Ads20000 · January 13, 2019, 1:50am

This is because the devs have a vision and they actually have no obligation to fold to users on this issue, it’s their software, you don’t have to use it. I’m pushing back because I’m trying to make progress by giving responses that I think knock down suggestions that the devs have already signaled they’re aware of and have rejected, I want to try and encourage both users and the devs to keep this thread open and keep talking in the hope that more refinement of the status quo can be found (or even overturning the status quo if people can give enough hard use cases that are not covered by existing solutions devised by the devs and for which the devs can’t find adequate solutions in the future). I’m sorry if people have found my comments unhelpful but I’m trying to help you write responses which the devs will find useful.

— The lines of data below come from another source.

-- ==== Sys2Proof/Machine/StepTime.lean ====
section
/-! DEFINITION. The activation of a STEP of device time (R313) and what it moves: Ledger horizons and bounds (R264), performance bins
(R114), gates and the open-time clock (R274, R289), PPS windows and PPS_OUT (R317, R320). -/

namespace Sys2Proof.Machine

/-- A device time moved by a STEP, never below 0. -/
def shiftQ (delta : Int) (q : Nat) : Nat := ((q : Int) + delta).toNat

/-- A queue's horizon, held F_0 values and bounds move with device time (R264). -/
def Queue.shift (q : Queue) (delta : Int) : Queue :=
  { q with
    horizon := shiftQ delta q.horizon
    held := q.held.map fun h => (h.1, shiftQ delta h.2)
    pkts := q.pkts.map fun k => { k with bound := k.bound.map (shiftQ delta) } }

def Rel.shift (r : Rel) (delta : Int) : Rel := { r with bound := r.bound.map (shiftQ delta) }

/-- Everything in the traffic manager that is kept in device time moves; V does not (R264, R274). Lists that run go on with the new
time (R289); one that GATED has not started yet starts as R45 says. -/
def State.shiftTm (s : State) (delta : Int) (old : Nat) : State :=
  let queues := s.tm.queues.foldl (fun m (n, q) => NMap.put m {} n (q.shift delta)) s.tm.queues
  let egress := s.tm.egress.foldl (fun m (p, e) => NMap.put m {} p
    { e with released := e.released.map (·.shift delta), edited := e.edited.map (·.shift delta)
             vDev := if e.vDev = old then s.follower else e.vDev }) s.tm.egress
  let passed := shiftQ delta s.modes.passedAt
  let gates := s.tm.gates.foldl (fun m (p, g) => NMap.put m {} p
    { g with startsAt := if g.startsAt ≤ old then 0 else startAfter passed g.cur
             pending := g.pending.map fun c => { c with passed := shiftQ delta c.passed, bound := shiftQ delta c.bound } }) s.tm.gates
  { s with modes := { s.modes with passedAt := passed }, tm := { s.tm with queues := queues, egress := egress, gates := gates } }

/-- R311: the check every 1 ms; an error above 2 ns raises TIME_FOLLOWER_ERR. V does not move with the follower (R274). -/
def execFollowerCheck (dt : Nat) (error : Int) (s : State) : Host.Outcome State Fault Refusal :=
  let s := s.pass dt
  if s.time.follAt ≠ 0 ∧ s.cyc < s.time.follAt + cycMs then ans s else
  let s := s.syncAllV
  let s := { s with time := { s.time with follErr := error, follAt := s.cyc } }
  let egress := s.tm.egress.foldl (fun m (p, e) => NMap.put m {} p { e with vDev := s.follower }) s.tm.egress
  let s := { s with tm := { s.tm with egress := egress } }
  if 131072 < error.natAbs then
    ans ({ s with time := { s.time with follSet := true } }.raise 0 evTimeFollowerErr (unsigned 32 error))
  else ans s

/-- Running pause and down intervals keep their length. -/
def State.shiftPorts (s : State) (delta : Int) : State :=
  { s with ports := s.ports.foldl (fun m (p, t) => NMap.put m {} p
      { t with honorFrom := t.honorFrom.map fun (k, q) => (k, shiftQ delta q)
               downAt := t.downAt.map fun d => (d.1, shiftQ delta d.2) }) s.ports }

/-- PPS windows and PPS_OUT go on from the new time: boundaries that the STEP skips or lands on have no window and no pulse. -/
def State.stepPps (s : State) (delta : Int) : State :=
  { s with time := { s.time with
      winDone := (s.now - s.ppsWindow * qNs) / qSec
      winCaptured := if delta.natAbs ≤ 2 * s.ppsWindow * qNs then s.time.winCaptured else none
      ppsOutSec := (s.ppsOutSecond s.now).toNat } }

/-- TIME_STEPPED (R313). -/
def State.raiseStepped (s : State) (cause : Nat) (delta : Int) (old : Nat) : State :=
  let a := delta.natAbs
  s.raise 0 evTimeStepped (b2n (decide (delta < 0)) + cause * 2)
    (secOf a % 2 ^ 48 + nsOf a * 2 ^ 48 + fracOf a * 2 ^ 80 + secOf old % 2 ^ 48 * 2 ^ 96 + nsOf old * 2 ^ 144 + fracOf old * 2 ^ 176)

/-- The master counter changes to `m` now, within its 48 bits of seconds (R11). -/
def State.applyStep (s : State) (cause m : Nat) : State :=
  let s := s.syncAllV.runSeconds
  let old := s.now
  let oldF := s.follower
  let delta : Int := ((m / 65536 : Nat) : Int) - old
  let s := { s with time := { s.time with
      master := m % masterMod, stepLog := ((old, delta) :: s.time.stepLog).take 17 } }
  ((((s.shiftTm delta oldF).shiftPorts delta).stepBins (decide (delta < 0)) (secOf old)).stepPps delta).raiseStepped cause delta old

/-- New master counter of a decided STEP: none when it would lie below 0 and the kind is refused then. -/
def State.stepTarget (s : State) (o : StepOp) : Option Nat :=
  match o.abs_ with
  | some q => some (q * 65536)
  | none =>
    let t : Int := (s.time.master : Int) + o.rel * 65536
    if 0 ≤ t then some t.toNat else if 3 ≤ o.cause then some 0 else none

/-- The TIME_ADJUST that owns a STEP completes (R315). -/
def State.stepOwner (s : State) (o : StepOp) (status : Nat) : State :=
  match o.owner with
  | none => s
  | some (fn, n) => if s.waitOf fn n = some .timeStep then s.endWait fn n status 0 0 [] else s

/-- R313: the oldest decided STEP takes effect. -/
def execStepActivation (dt : Nat) (s : State) : Host.Outcome State Fault Refusal :=
  let s := s.pass dt
  match s.time.steps with
  | [] => ans s
  | o :: rest =>
    if s.cyc < o.actAt then ans s else
    let t := s.stepTarget o
    let s := { s with time := { s.time with steps := rest } }
    match t with
    | some q => ans ((s.applyStep o.cause q).stepOwner o stOk)
    | none => ans (s.stepOwner o stBadArg)

end Sys2Proof.Machine
end

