-- ==== Sys2Proof/Machine/Dispatch.lean ====
section
/-! DEFINITION. One arm per command, each a direct call of its meaning. -/

namespace Sys2Proof.Machine
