-- ==== Sys2Proof/Machine/Step.lean ====
section
/-! DEFINITION. One step of the block: the command at the front of the queue takes effect, or, on an empty queue, one
TIME cycle passes (DESIGN CHOICE, log 2). -/

namespace Sys2Proof.Machine

/-- Take the command at the front of the queue and run it with the queue's rest. -/
def step (s : State) : Host.Outcome State Fault Refusal :=
  match s.pending with
  | [] => .next (s.pass 1)
  | c :: rest => exec c { s with pending := rest }

/-- `s` with the command that word `w` spells at the front of its queue. The opcode table gives no row any bits, so no
word spells a command. -/
def State.withFetchWord (s : State) (nbits w : Nat) : State :=
  match decodeTableWord nbits w with
  | some c => { s with pending := c :: s.pending }
  | none => s

end Sys2Proof.Machine
end

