/-- R368, R369, R371, R378, R410: ring control, moderation and progress. -/
def Obligations.RingControlStartsAndStopsRings : Prop :=
  (∀ (s : State) (dt : Nat) (fn : Fin 2) (r : Fin 208) (v : Word32), let u := s.pass dt
    (u.hostUp = false → exec (.ringEnable dt fn r v) s = .next u ∧ exec (.ringDisable dt fn r v) s = .next u) ∧
    (u.hostUp = true → u.serves fn = false → let t := u.raise (u.partOf fn) evHifBadAccess (0x1008 + 0x20 * r)
      exec (.ringEnable dt fn r v) s = .next t ∧ exec (.ringDisable dt fn r v) s = .next t)) ∧
  (∀ (s : State) (dt : Nat) (fn : Fin 2) (r : Fin 208) (v : Word32), let u := s.pass dt
    let w := u.updRing fn r fun g => (g.shape v.toNat).control v.toNat
    let e := if bits v.toNat 4 5 < 6 ∨ 16 < bits v.toNat 4 5 then 1 else if (u.func fn).chosen = 0 then 2
      else if u.partOn && ringBeyond r then 6 else if r.val < 64 ∧ (u.ring fn (64 + r)).st ≠ .running then 7 else 0
    let on := w.updRing fn r Ring.enabled
    u.hostUp = true → u.serves fn = true → exec (.ringEnable dt fn r v) s = .next (
      if v.getLsbD 0 = false ∨ (u.ring fn r).st ≠ .disabled then w
      else if e ≠ 0 then w.updRing fn r fun g => { g with err := e }
      else if 128 ≤ r.val ∧ r.val < 144 then on.drainEvts fn r 257 else on)) ∧
  (∀ (g : Ring) (v : Nat), let h := (g.shape v).control v
    h.intEn = bit v 1 ∧ h.vector = bits v 16 8 ∧ h.modUs = bits v 24 8 ∧ h.st = g.st ∧
    (g.st = .disabled → h.log2 = bits v 4 5 ∧ h.bufCode = bits v 12 3) ∧ (g.st ≠ .disabled → h.log2 = g.log2 ∧ h.bufCode = g.bufCode) ∧
    g.enabled.st = .running ∧ g.enabled.err = 0 ∧ g.enabled.devIndex = 0 ∧ g.enabled.hostIndex = 0 ∧ g.enabled.lastSeq = none ∧
    g.enabled.fetched = [] ∧ g.enabled.heldEvts = g.heldEvts ∧ g.enabled.base = g.base ∧ g.enabled.log2 = g.log2) ∧
  (∀ (s : State) (dt : Nat) (fn : Fin 2) (r : Fin 208) (v : Word32), let u := s.pass dt
    let w := u.updRing fn r fun g => (g.shape v.toNat).control v.toNat
    u.hostUp = true → u.serves fn = true → exec (.ringDisable dt fn r v) s = .next (
      if v.getLsbD 0 = true ∨ (u.ring fn r).st = .disabled then w
      else if r.val < 64 then w.ringAbort fn r
      else if r.val < 128 ∧ (u.ring fn (r.val - 64)).st ≠ .disabled then w
      else w.updRing fn r fun g => { g with st := .disabled, unsignalled := none })) ∧
  (∀ (s : State) (fn n : Nat), let stop := (s.updRing fn n fun g => { g with st := .stopping, abortCount := 0 }).abortHead fn n
    ((s.ring fn n).st ≠ .running → (s.ring fn n).st ≠ .fenced → s.ringAbort fn n = s) ∧
    ((s.ring fn n).st = .running ∨ (s.ring fn n).st = .fenced → s.ringAbort fn n =
      if (stop.ring fn n).running = none ∧ stop.chip.d2dDown = false then stop.flushDescs fn n else stop) ∧
    (s.runningOn fn n = none → s.abortHead fn n = s)) ∧
  (∀ (s : State) (fn n : Nat), let g := s.ring fn n
    let l := g.fetched ++ (g.partialDesc.map fun d => ({ raw := d : Desc })).toList
    let used := (g.fetched.map fun d => if d.auth then 2 else 1).foldl (· + ·) 0 + g.partialDesc.toList.length
    s.flushDescs fn n = l.foldl (fun s d =>
        (s.bump ⟨0x16, 1, 1⟩ (n + if s.partOn = true then 32 * fn else 0)).complete fn n d stAborted 0 0 false [])
      (s.updRing fn n fun g => { g with
        fetched := [], partialDesc := none, devIndex := (g.devIndex + used) % 2 ^ 32, abortCount := g.abortCount + l.length })) ∧
  (∀ (s : State) (dt : Nat) (fn : Fin 2) (ring : Fin 64), let u := s.pass dt
    let w := u.flushDescs fn ring
    exec (.commandRingStopped dt fn ring) s = .next (
      if (u.ring fn ring).st ≠ .stopping ∨ (u.ring fn ring).running ≠ none ∨ u.chip.d2dDown = true then u
      else if (w.ring fn (64 + ring)).held = [] then w.updRing fn ring fun g => { g with st := .disabled } else w)) ∧
  (∀ (s : State) (dt : Nat) (fn : Fin 2) (r : Fin 208), let u := s.pass dt
    let g := u.ring fn r
    (g.unsignalled = none → exec (.interruptModerationExpiry dt fn r) s = .next u) ∧
    (∀ t, g.unsignalled = some t → exec (.interruptModerationExpiry dt fn r) s = .next (if t + g.modUs * 800 ≤ u.cyc then
      (u.updRing fn r fun g => { g with unsignalled := none }).sendVector fn g.vector else u))) ∧
  (∀ (s : State) (dt : Nat) (fn : Fin 2) (ring : Fin 64), let u := s.pass dt
    ((u.ring fn ring).running = none → exec (.progressReport dt fn ring) s = .next u) ∧
    (∀ run, (u.ring fn ring).running = some run → exec (.progressReport dt fn ring) s = .next (
      if u.reports run.wait = true then
        u.updRing fn ring fun g => { g with progSeq := run.seq, progStatus := 0x0D, progTick := (g.progTick + 1) % 256 } else u))) ∧
  (∀ (s : State) (w : Wait), s.reports w = true ↔ (w = .modeDone ∧ (s.modes.partWait = true ∨ s.modes.pageDrain = true)) ∨
    (∃ p, w = .gateTurn p) ∨ (∃ p, w = .gateStart p ∧ ∃ c, (s.gate p).pending = some c ∧ c.raising = true) ∨ w = .capacity ∨
    ∃ claim order since stalled, w = .commit claim order (some since) stalled)

/-- R396, R397, R404, R408: the security commands. -/
def Obligations.SecurityCommandsSetKeysPolicyAndFence : Prop :=
  (∀ a : Accepted keyInstallSpec, bits a.x 3 61 = 0 → bits a.x 0 3 = a.d.keySlot →
    exec (.keyInstall a.i) a.s = .next (match keyUnwrap a.t.sec.kek (leBytes 40 (bits a.x 64 320)) with
      | some key => a.ends
          ((a.t.updSlot a.d.keySlot fun p =>
            { p with key := some key, last := a.d.counter, window := [{ counter := a.d.counter, tag := a.d.tag }] }).raise
            a.part evKeyInstalled a.d.keySlot a.d.counter) stOk 0 []
      | none => a.ends a.t stBadArg 0 [])) ∧
  (∀ a : Accepted keyInstallSpec, bits a.x 0 3 ≠ a.d.keySlot → exec (.keyInstall a.i) a.s = .next (a.ends a.t stBadArg 0 [])) ∧
  (∀ a : Accepted keyClearSpec, bits a.x 3 61 = 0 → bits a.x 0 3 = a.d.keySlot →
    exec (.keyClear a.i) a.s = .next (a.ends
      ((a.t.updSlot a.d.keySlot fun p => { p with key := none }).raise a.part evKeyCleared a.d.keySlot) stOk 0 [])) ∧
  (∀ a : Accepted authPolicySpec, bits a.x 1 63 = 0 →
    exec (.authPolicySet a.i) a.s = .next (a.ends { a.t with sec :=
      if a.part = 0 then { a.t.sec with commitAuthA := bit a.x 0 } else { a.t.sec with commitAuthB := bit a.x 0 } } stOk 0 [])) ∧
  (∀ a : Accepted fenceClearSpec, bits a.x 16 48 = 0 → (a.t.ring a.i.fn a.i.ring).st ≠ .fenced →
    exec (.fenceClear a.i) a.s = .next (a.ends a.t stOk 0 [])) ∧
  (∀ a : Accepted fenceClearSpec, bits a.x 16 48 = 0 → (a.t.ring a.i.fn a.i.ring).st = .fenced →
    bits a.x 0 16 = (a.t.ring a.i.fn a.i.ring).fenceSeq →
    exec (.fenceClear a.i) a.s = .next (a.ends
      ((a.t.updRing a.i.fn a.i.ring fun g => { g with st := .running }).raise a.part evRingUnfenced a.i.ring
        (a.t.ring a.i.fn a.i.ring).fenceSeq) stOk ((a.t.ring a.i.fn a.i.ring).fenceSeq + 0x10000) [])) ∧
  (∀ a : Accepted fenceClearSpec, bits a.x 16 48 = 0 → (a.t.ring a.i.fn a.i.ring).st = .fenced →
    bits a.x 0 16 ≠ (a.t.ring a.i.fn a.i.ring).fenceSeq →
    exec (.fenceClear a.i) a.s = .next (a.ends a.t stFenced (a.t.ring a.i.fn a.i.ring).fenceSeq []))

In @dabeegmon’s case I really, really think that the devs will need logs (because dabeegmon’s explanation of their situation could be wrong and I don’t see why the devs should fold their position based on an issue reported by just one person and without adequate evidence to back it up) and I’m more than happy to help dabeegmon to find them.

If you’d rather I just shut up and let the devs get annoyed with the responses (if they read them at all), answer angrily (if at all), and close the thread, thus shutting down all criticism and hope of change in the future, then I can do so, if you think that would be more helpful.

dabeegmon · January 13, 2019, 12:22pm

What I’m finding really fascinating in the very long chain is the polarization.
@Ads20000 This is because the devs have a vision and they actually have no obligation to fold to users on this issue, it’s their software, you don’t have to use it.
@tony The Linux/FOSS way is to put users in control.
>Rather than use cron (or friends), the devs reinvented the wheel.

When I read this - - - - I understand one thing - - - - - an incredible polarization.
Now there has been talk of accommodation but if anything even that has largely diminished.

Another interesting point (scrolling back about 10 months in total) is that it would appear that the dev community might read any posting here but that they are no longer responding. This lack of responses further buttresses the understanding that there are some strict orders NOT to engage further. (Interesting that!)

Philosophically there have been quite a number of arguments presented here as to why the ‘vision’ as you have termed it really isn’t getting the traction expected from the dev team.
My thinking is that there is presently a market for this from those that aren’t worried about the issues that have been raised (over and over again) and from corporate embedded system development (a part of IoT) where it will be locked into a ‘do not upgrade’ setup because corporate doesn’t want the headache of dealing with upgrade issues from users.
The likelihood of me actually uploading the many pages of logs needed for anyone to exactly ascertain the cause of my system shutting itself down 4 consecutive months after I added a firewall rule disallowing access to revisions - - - - well its quite low. Why you ask - - - - my ability to trust this process has been very badly bruised - - - - I followed directions and dev team suggestions - - - - - and I got something that I didn’t want - - - - something I can’t even remove (except with a fairly complicated multi-step process) that I haven’t taken the time to work on because I use computers as tools to do other things and I just haven’t had time to battle with something that is going to be a time sink hole.

Ads20000 · January 13, 2019, 11:49pm

You do not need to ‘upload … many pages of logs’, just journalctl for the time that your computer shut down. If you are unable to provide this then the developers cannot have any way of working out what your issue is for themselves.